[Opening RECORDS SHOWN section]

-- ==== Sys2Proof/Laws/KeepsNetwork.lean ====
section
/-!
SUPPORT. What the operations of Machine/Network.lean keep.
-/
namespace Sys2Proof.Machine
open Sys2Proof.Safety

theorem execBoundaryGrant_keeps {s0 : State} (s : State) (hk : Keeps s0 s) : KeepsOut s0 (execBoundaryGrant s) := by
  unfold execBoundaryGrant
  try dsimp only
  repeat' first
    | with_reducible assumption
    | with_reducible apply State_modNet_keeps
    | with_reducible apply keeps_ite
    | with_reducible apply keepsOut_nextState

theorem deliver_keeps {s0 : State} (s : State) (f : Flit) (hk : Keeps s0 s) : Keeps s0 (deliver s f) := by
  unfold deliver
  try dsimp only
  repeat' first
    | with_reducible assumption
    | with_reducible apply keeps_modBu
    | (intro _ hb; exact hb)
    | split

theorem postTokenChk_keeps {s0 : State} (s : State) (f : Flit) (hk : Keeps s0 s) : Keeps s0 (postTokenChk s f) := by
  unfold postTokenChk
  try dsimp only
  repeat' first
    | with_reducible assumption
    | with_reducible apply State_post_keeps
    | with_reducible apply postCtxChk_keeps
    | split

theorem execTokenHop_keeps {s0 : State} (s : State) (hk : Keeps s0 s) : KeepsOut s0 (execTokenHop s) := by
  unfold execTokenHop
  try dsimp only
  repeat' first
    | with_reducible assumption
    | with_reducible apply State_modNet_keeps
    | with_reducible apply callRollback_keeps
    | with_reducible apply deliver_keeps
    | with_reducible apply postTokenChk_keeps
    | with_reducible apply keeps_ite
    | with_reducible apply keepsOut_nextState
    | split

theorem takeCtl_keeps {s0 : State} (s : State) (f : CtlFlit) (hk : Keeps s0 s) : KeepsOpt s0 (takeCtl s f) := by
  unfold takeCtl
  try dsimp only
  repeat' first
    | with_reducible assumption
    | with_reducible apply State_modNet_keeps
    | with_reducible apply keepsOpt_none
    | with_reducible apply keepsOpt_some
    | split

theorem execCreditFlitArrival_keeps {s0 : State} (s : State) (hk : Keeps s0 s) : KeepsOut s0 (execCreditFlitArrival s) := by
  unfold execCreditFlitArrival
  try dsimp only
  repeat' first
    | with_reducible assumption
    | with_reducible apply takeCtl_keeps
    | with_reducible apply keeps_modBu
    | with_reducible apply keepsOut_nextState
    | (with_reducible refine keeps_of_opt (by with_reducible assumption) ?_)
    | (intro _ hb; exact hb)
    | split

theorem execRateFlitArrival_keeps {s0 : State} (s : State) (hk : Keeps s0 s) : KeepsOut s0 (execRateFlitArrival s) := by
  unfold execRateFlitArrival
  try dsimp only
  repeat' first
    | with_reducible assumption
    | with_reducible apply takeCtl_keeps
    | with_reducible apply keeps_modBu
    | with_reducible apply keepsOut_nextState
    | (with_reducible refine keeps_of_opt (by with_reducible assumption) ?_)
    | (intro _ hb; exact hb)
    | split

theorem execStatusFlitArrival_keeps {s0 : State} (s : State) (hk : Keeps s0 s) : KeepsOut s0 (execStatusFlitArrival s) := by
  unfold execStatusFlitArrival
  try dsimp only
  repeat' first
    | with_reducible assumption
    | with_reducible apply takeCtl_keeps
    | with_reducible apply keeps_modBu
    | with_reducible apply keepsOut_nextState
    | (with_reducible refine keeps_of_opt (by with_reducible assumption) ?_)
    | (intro _ hb; exact hb)
    | split

theorem sendAdj_keeps {s0 : State} (s : State) (n k m slot : Nat) (adj : Int) (hk : Keeps s0 s) : Keeps s0 (sendAdj s n k m slot adj) := by
  unfold sendAdj
  try dsimp only
  repeat' first
    | with_reducible assumption
    | with_reducible apply sendCtl_keeps
    | with_reducible apply keeps_ite
    | with_reducible apply keeps_modBu
    | (intro _ hb; exact hb)

theorem execRateStep_keeps {s0 : State} (s : State) (hk : Keeps s0 s) : KeepsOut s0 (execRateStep s) := by
  unfold execRateStep
  try dsimp only
  repeat' first
    | with_reducible assumption
    | with_reducible apply sendAdj_keeps
    | with_reducible apply keeps_ite
    | with_reducible apply keeps_modBu
    | with_reducible apply keepsOut_nextState
    | (intro _ hb; exact hb)
    | split

theorem fireOper_keeps {s0 : State} (s : State) (n entry : Nat) (e : OperEnt) (o : Oper) (f : Firing) (hk : Keeps s0 s) : Keeps s0 (fireOper s n entry e o f) := by
  unfold fireOper
  try dsimp only
  repeat' first
    | with_reducible assumption
    | with_reducible apply sendAll_keeps
    | with_reducible apply returnCredits_keeps
    | with_reducible apply keeps_ite
    | with_reducible apply keeps_modBu
    | with_reducible apply keeps_modRegion
    | (with_reducible refine keeps_foldl ?_ ?_)
    | (with_reducible refine Region.savedOk_same (by with_reducible assumption) (by with_unfolding_all rfl))
    | (with_reducible intro _; with_reducible intro (_ : Region.SavedOk _); try dsimp only)
    | (intro _ hb; exact hb)
    | split
    | (intro _ _ _; try dsimp only)

theorem runOper_keeps {s0 : State} (s : State) (fire : OperEnt → Oper → Option Firing) (hk : Keeps s0 s) : Keeps s0 (runOper s fire) := by
  unfold runOper
  try dsimp only
  repeat' first
    | with_reducible assumption
    | with_reducible apply fireOper_keeps
    | with_reducible apply keeps_ite
    | split

theorem runKind_keeps {s0 : State} (s : State) (op : Nat) (fire : OperEnt → Oper → Option Firing) (hk : Keeps s0 s) : Keeps s0 (runKind s op fire) := by
  unfold runKind
  try dsimp only
  repeat' first
    | with_reducible assumption
    | with_reducible apply runOper_keeps

theorem execPassFiring_keeps {s0 : State} (s : State) (hk : Keeps s0 s) : KeepsOut s0 (execPassFiring s) := by
  unfold execPassFiring
  try dsimp only
  repeat' first
    | with_reducible assumption
    | with_reducible apply runKind_keeps
    | with_reducible apply keepsOut_nextState

theorem execForkFiring_keeps {s0 : State} (s : State) (hk : Keeps s0 s) : KeepsOut s0 (execForkFiring s) := by
  unfold execForkFiring
  try dsimp only
  repeat' first
    | with_reducible assumption
    | with_reducible apply runKind_keeps
    | with_reducible apply keepsOut_nextState

theorem execSteerFiring_keeps {s0 : State} (s : State) (hk : Keeps s0 s) : KeepsOut s0 (execSteerFiring s) := by
  unfold execSteerFiring
  try dsimp only
  repeat' first
    | with_reducible assumption
    | with_reducible apply runKind_keeps
    | with_reducible apply keepsOut_nextState

theorem execMergeFiring_keeps {s0 : State} (s : State) (hk : Keeps s0 s) : KeepsOut s0 (execMergeFiring s) := by
  unfold execMergeFiring
  try dsimp only
  repeat' first
    | with_reducible assumption
    | with_reducible apply runKind_keeps
    | with_reducible apply keepsOut_nextState

theorem execCarryFiring_keeps {s0 : State} (s : State) (hk : Keeps s0 s) : KeepsOut s0 (execCarryFiring s) := by
  unfold execCarryFiring
  try dsimp only
  repeat' first
    | with_reducible assumption
    | with_reducible apply runKind_keeps
    | with_reducible apply keepsOut_nextState

theorem execInvariantFiring_keeps {s0 : State} (s : State) (hk : Keeps s0 s) : KeepsOut s0 (execInvariantFiring s) := by
  unfold execInvariantFiring
  try dsimp only
  repeat' first
    | with_reducible assumption
    | with_reducible apply runKind_keeps
    | with_reducible apply keepsOut_nextState

theorem execDropFiring_keeps {s0 : State} (s : State) (hk : Keeps s0 s) : KeepsOut s0 (execDropFiring s) := by
  unfold execDropFiring
  try dsimp only
  repeat' first
    | with_reducible assumption
    | with_reducible apply runKind_keeps
    | with_reducible apply keepsOut_nextState

theorem execMarkerFiring_keeps {s0 : State} (s : State) (hk : Keeps s0 s) : KeepsOut s0 (execMarkerFiring s) := by
  unfold execMarkerFiring
  try dsimp only
  repeat' first
    | with_reducible assumption
    | with_reducible apply runOper_keeps
    | with_reducible apply keepsOut_nextState

theorem execPoisonControlFiring_keeps {s0 : State} (s : State) (hk : Keeps s0 s) : KeepsOut s0 (execPoisonControlFiring s) := by
  unfold execPoisonControlFiring
  try dsimp only
  repeat' first
    | with_reducible assumption
    | with_reducible apply runOper_keeps
    | with_reducible apply keepsOut_nextState

end Sys2Proof.Machine
end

[Closing RECORDS SHOWN section]

=== TRY IT ===
Where a line of the material above holds the string "OperEnt", copy that line.

=== REPLY ===
theorem fireOper_keeps {s0 : State} (s : State) (n entry : Nat) (e : OperEnt) (o : Oper) (f : Firing) (hk : Keeps s0 s) : Keeps s0 (fireOper s n entry e o f) := by
theorem runOper_keeps {s0 : State} (s : State) (fire : OperEnt → Oper → Option Firing) (hk : Keeps s0 s) : Keeps s0 (runOper s fire) := by
theorem runKind_keeps {s0 : State} (s : State) (op : Nat) (fire : OperEnt → Oper → Option Firing) (hk : Keeps s0 s) : Keeps s0 (runKind s op fire) := by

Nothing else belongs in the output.